CSV Dataset

ArXiv and OpenReview data stored in CSV format supported by pandas dataframe.

Overview

The CSV Dataset of ArXiv and OpenReview data provides a simple, accessible format of data interface. Built with pandas dataframes, it enables quick exploratory analysis and data manipulation in Python.

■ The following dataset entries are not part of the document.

-- ==== Sys2Proof/Safety.lean ====
section
/-! DEFINITION. What a safe step is, and the conditions on states that the manual's rules promise of
every state a run reaches: the terms the statements use. -/

namespace Sys2Proof.Safety

open Sys2Proof.Machine

/-- The outcome is a next state. -/
def isNext : Host.Outcome State Fault Refusal → Prop
  | .next _ => True
  | _ => False

/-- `P` holds of the next state, if the outcome is one. -/
def nextHolds (P : State → Prop) : Host.Outcome State Fault Refusal → Prop
  | .next t => P t
  | _ => True

/-- `P` is kept by every step, whatever commands wait. -/
def keptByStep (P : State → Prop) : Prop := ∀ s, P s → nextHolds P (step s)

/-- No two entries standing next to one another are both OVERFLOW (R163). -/
def noAdjacentOverflow : List Event → Bool
  | e :: f :: rest =>
    !(decide (e.kind = .overflow) && decide (f.kind = .overflow)) && noAdjacentOverflow (f :: rest)
  | _ => true

/-- The event queue holds at most 32 entries, the newest OVERFLOW where it holds 32 (R163); with no
entry the latch is clear and the timer stopped (R171, R172); ITHRESH lies in its range (R170). -/
abbrev queueOk (q : EventQueue) : Prop :=
  q.entries.length ≤ 32 ∧ (q.entries.length = 32 → newestIsOverflow q.entries = true)
    ∧ (q.entries = [] → q.expired = false ∧ q.timer = none)
    ∧ 1 ≤ q.ithresh.toNat ∧ q.ithresh.toNat ≤ 32

/-- An entry is VALID and passes every commit check, or EMPTY with zeros in every field (R45, R50). -/
abbrev profileOk (p : Profile) : Prop :=
  if p.valid then p.fields.commitResult = .ok else p.fields = .zero

/-- POSTED − CONSUMED lies between 0 and RSIZE (R131), a fetch has a posted descriptor to take, and
the ring starts on an 8-byte boundary (R130). -/
abbrev ringOk (r : Ring) : Prop :=
  r.posted - r.consumed ≤ r.rsize
    ∧ (r.slot.isFetching = true → r.posted ≠ r.consumed)
    ∧ r.rbase.extractLsb' 0 3 = 0

/-- Every lane satisfies `P`. -/
abbrev everyLane (P : Lane → Prop) (s : State) : Prop := ∀ n : LaneId, P (s.lane n)

/-- No lane is RUNNING or STOPPING while ENABLE is 0 (R1, R12). -/
abbrev enabledWhileActive (s : State) : Prop :=
  everyLane (fun l => l.life.active = true → s.ctl.enable = true) s

/-- PRESCALE lies in its range, the phase below it, and the phase is 0 while ENABLE is 0 (R2). -/
abbrev timeOk (s : State) : Prop :=
  1 ≤ s.time.prescale.toNat ∧ s.time.prescale.toNat ≤ 256 ∧ s.time.phase < s.time.prescale.toNat
    ∧ (s.ctl.enable = false → s.time.phase = 0)

/-- A meter unit is claimed only by a lane whose mode is METER and whose state is RUNNING or
STOPPING, and no lane holds both (R71). -/
abbrev poolOk (s : State) : Prop :=
  (∀ u : UnitId, ∀ n : LaneId, (s.meters.get u).claim = some n → (s.lane n).runs .meter)
    ∧ (∀ n : LaneId, ¬ (s.meters.meter0.claim = some n ∧ s.meters.meter1.claim = some n))

/-- The records of the list are numbered in order: each carries the number of the one before plus 1
plus its own dropped-before count (R41). -/
def numbered : List Record → Bool
  | a :: b :: rest =>
    decide (b.seq = a.seq + 1 + b.droppedBefore) && numbered (b :: rest)
  | _ => true

/-- Work is held only by a lane at work in its mode: an open frame or record in CAPTURE, a result in
METER, a current or finished record in REPLAY (R120). -/
abbrev workOk (l : Lane) : Prop :=
  ((l.cap.frame.isSome = true ∨ l.cap.records ≠ []) → l.runs .capture)
    ∧ (l.result.isSome = true → l.runs .meter)
    ∧ ((l.rep.current.isSome = true ∨ l.rep.finished.isSome = true) → l.runs .replay)

/-- At most two open records, numbered in order, and the sequence counter follows the newest of them
by 1 plus the dropped counter (R22, R25, R41). -/
abbrev recordsOk (l : Lane) : Prop :=
  l.cap.records.length ≤ 2 ∧ numbered l.cap.records = true
    ∧ (∀ r ∈ l.cap.records.getLast?, l.seq = r.seq + 1 + l.dropped)

/-- The newest open record is FILLING exactly while a kept frame is open, and every older one is CLOSED
(2.6). -/
abbrev fillingOk (l : Lane) : Prop :=
  (∀ r ∈ l.cap.records.dropLast, r.close.isSome = true)
    ∧ (∀ f ∈ l.cap.frame, f.disp = .kept →
        ∃ r ∈ l.cap.records.getLast?, r.close = none)
    ∧ (∀ r ∈ l.cap.records.getLast?, r.close = none →
        ∃ f ∈ l.cap.frame, f.disp = .kept)

/-- A capture lane's FIFO leaves a free entry for the end marker of the FILLING record, and holds at
most 32 entries in any case (R28). -/
abbrev fifoOk (l : Lane) : Prop :=
  l.fifo.length ≤ Config.fifoDepth
    ∧ (∀ f ∈ l.cap.frame, f.disp = .kept → l.fifo.length + 1 ≤ Config.fifoDepth)

/-- A FILL burst whose lane has not been reset has room in the FIFO for its remaining words, and its
lane is at work in REPLAY on that record, or has just ended it (R96, R107). -/
abbrev fillRoomOk (s : State) : Prop :=
  ∀ b ∈ s.bus.burst, b.purpose = .fill → b.orphan = false →
    (s.lane b.lane).runs .replay
      ∧ ((s.lane b.lane).rep.current.isSome = true ∨ (s.lane b.lane).rep.finished.isSome = true)
      ∧ 1 ≤ b.remaining
      ∧ (s.lane b.lane).fifo.length + b.remaining ≤ Config.fifoDepth

/-- A pending change is present exactly while the sampled level differs from the filtered level, on
every lane whose front end samples (spec/01, "The glitch filter"). -/
abbrev filterOk (l : Lane) : Prop :=
  l.regs.lmode.samples = true →
    ∀ lvl, (l.fe.change.map Change.level = some lvl ↔ l.fe.sampled = lvl ∧ l.fe.filtered ≠ lvl)

/-- An IDLE bus master has no lane's request before it, unless a soft reset is pending: the bus request is
raised in the happening that presents one (R151, R160). -/
abbrev requestRaised (s : State) : Prop :=
  s.bus.bstate = .idle → s.ctl.resetPending = false → ∀ n, s.request n = none

/-- A FAULTED lane returns no descriptor (R126, R146). -/
abbrev faultedClear (l : Lane) : Prop := ∀ c, l.life = .faulted c → l.ring.ret = none

/-! ## Kinds of command -/

/-- The command is a write to the register window (R174). -/
def isWindowWrite : Instr → Bool
  | .start _ _ | .stop _ _ | .abort _ _ | .skip _ _ | .flush _ _ | .recover _ _ | .reset _ _
  | .lcmdBadCommand _ _ _ | .snap | .note | .softReset | .gcmdUnknown _ | .commit _ | .clear _
  | .load _ | .pcmdBadCommand _ _ | .controlWrite _ | .prescWrite _ | .resplimWrite _
  | .irqctlWrite _ | .irqholdWrite _ | .evqpop _ | .fclr _ | .postedWrite _ _ | .rbaseWrite _ _ _
  | .rsizeWrite _ _ | .lcfgWrite _ _ | .registerWrite _ _ _ => true
  | .deviceReset | .baseTick | .transition _ | .edgeAccepted _ | .waitPointReached _
  | .gapPointReached _ | .markPointReached _ | .tlimitExpiry _ | .mtimeoutExpiry _
  | .holdoffExpiry | .firstIntervalBegin _ | .intervalEnd _ | .trailingGapEnd _ | .carrierPhase _
  | .busGrant | .wordAck _ | .fetchComplete _ | .writeBack | .errorReply | .noResponse
  | .softResetComplete => false

/-- The lane is RUNNING, STOPPING or FLUSHING (R177). -/
abbrev atWork (l : Lane) : Prop :=
  l.life = .running ∨ (∃ e, l.life = .stopping e) ∨ ∃ a, l.life = .flushing a

/-- The command reports a timed happening whose moment has come (R6, R10, R20, R32 to R34, R79, R99,
R101, R102, R155, R171). -/
def isDue (s : State) : Instr → Prop
  | .edgeAccepted n => let l := s.lane n
    ∃ c, l.fe.change = some c ∧ s.ctl.enable = true ∧ max 1 l.regs.minw.toNat
      ≤ tickDiff l.regs.div (s.time.count >>> l.regs.div.toNat) c.stamp.tick
  | .mtimeoutExpiry n => let l := s.lane n
    l.runs .meter ∧ ∃ u start, s.meters.heldBy n = some u
      ∧ ((s.meters.get u).state = .armed ∨ (s.meters.get u).state = .counting)
      ∧ (s.meters.get u).timeout = some start ∧ l.regs.mtimeout ≠ 0
      ∧ l.regs.mtimeout.toNat * 1024 ≤ (s.time.count - start).toNat
  | .gapPointReached n => let l := s.lane n
    l.runs .capture ∧ l.cap.cstate = .inFrame ∧ l.cap.waiting = false ∧ ∃ f, l.cap.frame = some f
      ∧ f.inMark = false ∧ l.regs.lgap.toNat
        ≤ tickDiff l.regs.div (s.time.count >>> l.regs.div.toNat) f.intervalStart
  | .markPointReached n => let l := s.lane n
    l.runs .capture ∧ l.cap.cstate = .inFrame ∧ l.cap.waiting = false ∧ ∃ f, l.cap.frame = some f
      ∧ f.inMark = true ∧ l.regs.maxmark.toNat
        ≤ tickDiff l.regs.div (s.time.count >>> l.regs.div.toNat) f.intervalStart
  | .tlimitExpiry n => let l := s.lane n
    l.runs .capture ∧ l.cap.cstate = .inFrame ∧ ∃ f, l.cap.frame = some f
      ∧ l.regs.tlimit ≠ 0 ∧ l.regs.tlimit.toNat * 1024 ≤ (s.time.count - f.start).toNat
  | .waitPointReached n => let l := s.lane n
    l.runs .capture ∧ (l.cap.cstate = .arming ∨ l.cap.cstate = .holdoff) ∧ l.cap.waiting = false
      ∧ l.filteredIdle ∧ l.regs.lgap.toNat
        ≤ tickDiff l.regs.div (s.time.count >>> l.regs.div.toNat) l.fe.lastEdge.tick
  | .firstIntervalBegin n => let l := s.lane n
    l.rep.rstate = .rPlay ∧ ∃ c, l.rep.current = some c ∧ c.playing = none ∧ c.tickSeen = true
  | .intervalEnd n => let l := s.lane n
    l.rep.rstate = .rPlay ∧ ∃ c p, l.rep.current = some c ∧ c.playing = some p ∧ p.left = 0
  | .trailingGapEnd n => let l := s.lane n
    l.rep.rstate = .rTrail ∧ ∃ c, l.rep.current = some c ∧ c.gapLeft = 0
  | .carrierPhase n => let l := s.lane n
    l.rep.rstate = .rPlay ∧ ∃ c p, l.rep.current = some c ∧ c.carrier = true
      ∧ c.playing = some p ∧ p.isMark = true
      ∧ (l.regs.cper.toNat ≤ c.carrierPhase
        ∨ (c.carrierActive = true ∧ l.regs.chigh.toNat ≤ c.carrierPhase))
  | .holdoffExpiry => ∃ h, s.queue.timer = some h ∧ h.length ≠ 0
      ∧ h.length.toNat * 1024 ≤ (s.time.count - h.start).toNat
  | .noResponse => ∃ b, s.bus.burst = some b ∧ b.cycle.limit.toNat ≤ b.cycle.elapsed
  | .deviceReset | .baseTick | .transition _ | .busGrant | .wordAck _ | .fetchComplete _ | .writeBack
  | .errorReply | .softResetComplete | .start _ _ | .stop _ _ | .abort _ _ | .skip _ _ | .flush _ _
  | .recover _ _ | .reset _ _ | .lcmdBadCommand _ _ _ | .snap | .note | .softReset | .gcmdUnknown _
  | .commit _ | .clear _ | .load _ | .pcmdBadCommand _ _ | .controlWrite _ | .prescWrite _
  | .resplimWrite _ | .irqctlWrite _ | .irqholdWrite _ | .evqpop _ | .fclr _ | .postedWrite _ _
  | .rbaseWrite _ _ _ | .rsizeWrite _ _ | .lcfgWrite _ _ | .registerWrite _ _ _ => False

/-- The place of a timed happening in the order the model takes those of one moment (log 8): the lanes in
rising order and within a lane as listed, then the interrupt holdoff, then the response limit. -/
def dueRank : Instr → Nat
  | .edgeAccepted n => 10 * n.val
  | .mtimeoutExpiry n => 10 * n.val + 1
  | .gapPointReached n => 10 * n.val + 2
  | .markPointReached n => 10 * n.val + 3
  | .tlimitExpiry n => 10 * n.val + 4
  | .waitPointReached n => 10 * n.val + 5
  | .firstIntervalBegin n => 10 * n.val + 6
  | .intervalEnd n => 10 * n.val + 7
  | .trailingGapEnd n => 10 * n.val + 8
  | .carrierPhase n => 10 * n.val + 9
  | .holdoffExpiry => 80
  | .noResponse => 81
  | .deviceReset | .baseTick | .transition _ | .busGrant | .wordAck _ | .fetchComplete _ | .writeBack
  | .errorReply | .softResetComplete | .start _ _ | .stop _ _ | .abort _ _ | .skip _ _ | .flush _ _
  | .recover _ _ | .reset _ _ | .lcmdBadCommand _ _ _ | .snap | .note | .softReset | .gcmdUnknown _
  | .commit _ | .clear _ | .load _ | .pcmdBadCommand _ _ | .controlWrite _ | .prescWrite _
  | .resplimWrite _ | .irqctlWrite _ | .irqholdWrite _ | .evqpop _ | .fclr _ | .postedWrite _ _
  | .rbaseWrite _ _ _ | .rsizeWrite _ _ | .lcfgWrite _ _ | .registerWrite _ _ _ => 82

/-! ## Frames -/

/-- The timebase, device control, the profile table, the staging set, PRESULT and the commands that
wait are unchanged. -/
abbrev sharedKept (s t : State) : Prop :=
  t.pending = s.pending ∧ t.time = s.time ∧ t.ctl = s.ctl ∧ t.table = s.table
    ∧ t.staging = s.staging ∧ t.presult = s.presult

/-- Every lane but `n` is unchanged. -/
abbrev othersKept (n : LaneId) (s t : State) : Prop := ∀ m, m ≠ n → t.lane m = s.lane m

/-- The bus master is unchanged, but that an IDLE one may have raised its bus request (R151). -/
abbrev busKept (s t : State) : Prop :=
  t.bus = s.bus ∨ (s.bus.bstate = .idle ∧ t.bus = { s.bus with bstate := .requesting })

/-- The command concerns lane `n` alone: everything shared is unchanged, the event queue and the meter
pool too, and at most a bus request is raised. -/
abbrev laneOnly (n : LaneId) (s t : State) : Prop :=
  sharedKept s t ∧ othersKept n s t ∧ busKept s t ∧ t.meters = s.meters ∧ t.queue = s.queue

/-- As `laneOnly`, and the events `es` were posted one after the other (R164). -/
abbrev lanePosts (n : LaneId) (es : List Event) (s t : State) : Prop :=
  sharedKept s t ∧ othersKept n s t ∧ busKept s t ∧ t.meters = s.meters
    ∧ t.queue = es.foldl (fun q e => q.post s.time.count e) s.queue

/-- The value of LANE_STOPPED after STOP and after ABORT (R186). -/
def endingCode : Ending → Word
  | .stop => 1
  | .abort => 2

/-- Lane `n` was left as `k` by a step of its frame assembler: it stays so, or, STOPPING with no frame
open and no record left, it becomes STOPPED and posts LANE_STOPPED (R43, R120). -/
abbrev captureLeaves (n : LaneId) (k : Lane) (s t : State) : Prop :=
  sharedKept s t ∧ othersKept n s t ∧ busKept s t ∧ t.meters = s.meters
    ∧ (k.life = .running ∨ k.cap.frame ≠ none ∨ k.cap.records ≠ [] → t.lane n = k ∧ t.queue = s.queue)
    ∧ ∀ e, k.life = .stopping e → k.cap.frame = none → k.cap.records = [] →
        t.lane n = { k with
          life := .stopped
          cap := { k.cap with cstate := .inactive, waiting := false }
          ring := k.ring.withdraw }
        ∧ t.queue = s.queue.post s.time.count ⟨.laneStopped, some n, endingCode e⟩

/-- The events a step of lane `n` posts, in their order (R164). -/
def eventsOf (n : LaneId) (posts : List Post) : List Event := posts.map fun p => ⟨p.1, some n, p.2⟩

/-- Lane `n` is left as `k`, its step having posted `posts`; of the meter pool nothing changes but unit
`u`, which is left as `m`. -/
abbrev meterLeaves (n : LaneId) (u : UnitId) (k : Lane) (m : MeterUnit) (posts : List Post)
    (s t : State) : Prop :=
  sharedKept s t ∧ othersKept n s t ∧ busKept s t ∧ t.lane n = k ∧ t.meters.get u = m
    ∧ (∀ v, v ≠ u → t.meters.get v = s.meters.get v)
    ∧ t.queue = (eventsOf n posts).foldl (fun q e => q.post s.time.count e) s.queue

/-- A measurement of unit `u`, held as `m`, is over on lane `n`, its result disposed of as `d`: with a
result in the slot the unit waits in M_RESULT, and with none the unit is released and the lane STOPPED
with `code` (R80, R85, R86). -/
abbrev measurementOver (n : LaneId) (u : UnitId) (m : MeterUnit) (d : LaneOut) (code : Word)
    (s t : State) : Prop :=
  (d.lane.result.isSome = true →
    meterLeaves n u d.lane { m with state := .result, timeout := none } d.posts s t)
  ∧ (d.lane.result = none →
    meterLeaves n u { d.lane with life := .stopped, ring := d.lane.ring.withdraw } .free
      (d.posts ++ [(.laneStopped, code)]) s t)

/-- A word cycle's outcome touched nothing but the bus, which was released and asked for again where a
lane presents a request (R151), and lane `n`. -/
abbrev burstEnded (n : LaneId) (s t : State) : Prop :=
  sharedKept s t ∧ othersKept n s t ∧ t.meters = s.meters ∧ t.queue = s.queue
    ∧ t.bus = { s.bus with
        bstate := if ∃ m, (t.lane m).request.isSome = true then .requesting else .idle }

Best for: Quick data exploration; pandas-based analysis; portability across tools; simpler workflows without database setup.

Key Features

Pandas Compatible

Directly loadable into pandas DataFrames with proper data types and no additional dependencies.

Easy to Share

Portable format that works across programming languages without database infrastructure.

Human Readable

Plain text format that can be inspected directly or opened in spreadsheet applications.

Low Dependency

No database setup required. CSV dataset can be loaded by any compatible library.

File Structure

The CSV dataset represents entities and relations as separate CSV files. Each file corresponds to one specific entity or relation defined in the linked documentation. Each row represents a single entity or relationship instance with consistent column headers.

ArXiv Entity Files

File Name Description Key Columns
arxiv_papers.csv Academic papers from ArXiv with version tracking id, arxiv_id, base_arxiv_id, version, title, abstract, submit_date, metadata
arxiv_authors.csv Authors with Semantic Scholar integration id, semantic_scholar_id, name, homepage
arxiv_categories.csv ArXiv subject categories id, name, description
arxiv_sections.csv Paper sections with full content id, content, title, appendix, paper_arxiv_id, section_in_paper_id
arxiv_paragraphs.csv Individual paragraphs within sections id, section_id, content, paragraph_in_section_id
arxiv_figures.csv Paper figures with captions and labels id, paper_arxiv_id, path, caption, label, name
arxiv_tables.csv Paper tables with content id, paper_arxiv_id, path, caption, label, table_text

OpenReview Entity Files

File Name Description Key Columns
openreview_papers.csv Papers submitted to OpenReview venues venue, paper_openreview_id, title, abstract, paper_decision, paper_pdf_link
openreview_authors.csv Authors with affiliation information venue, author_openreview_id, author_full_name, email, affiliation, homepage, dblp
openreview_paragraphs.csv Paragraph-level content from papers venue, paper_openreview_id, paragraph_idx, section, content
openreview_reviews.csv Peer reviews with structured content venue, review_openreview_id, replyto_openreview_id, writer, title, content, time
openreview_revisions.csv Paper revision history venue, original_openreview_id, revision_openreview_id, content, time
openreview_arxiv.csv Cross-platform links to ArXiv papers venue, paper_openreview_id, arxiv_id, title

ArXiv Relationship Files

File Name Description Key Columns
arxiv_citations.csv Paper-to-paper citations with context id, citing_arxiv_id, cited_arxiv_id, bib_title, bib_key, citing_sections, citing_paragraphs
arxiv_paper_authors.csv Paper-author relationships with ordering paper_arxiv_id, author_id, author_sequence
arxiv_paper_category.csv Paper categorization paper_arxiv_id, category_id
arxiv_paper_figures.csv Paper-figure containment paper_arxiv_id, figure_id
arxiv_paper_tables.csv Paper-table containment paper_arxiv_id, table_id
arxiv_paragraph_references.csv Internal references to figures/tables id, paragraph_id, paper_section, paper_arxiv_id, reference_label, reference_type

OpenReview Relationship Files

File Name Description Key Columns
openreview_papers_authors.csv Paper-author associations venue, paper_openreview_id, author_openreview_id
openreview_papers_reviews.csv Paper-review relationships venue, paper_openreview_id, review_openreview_id, title, time
openreview_papers_revisions.csv Paper revision tracking venue, paper_openreview_id, revision_openreview_id, title, time
openreview_revisions_reviews.csv Links revisions to reviews venue, revision_openreview_id, review_openreview_id

Dataset Statistics

Papers

40,000+

ArXiv & OpenReview

Paragraphs

5M+

Fine-grained content

Reviews

Comprehensive

OpenReview venues

Citations

Tracked

With context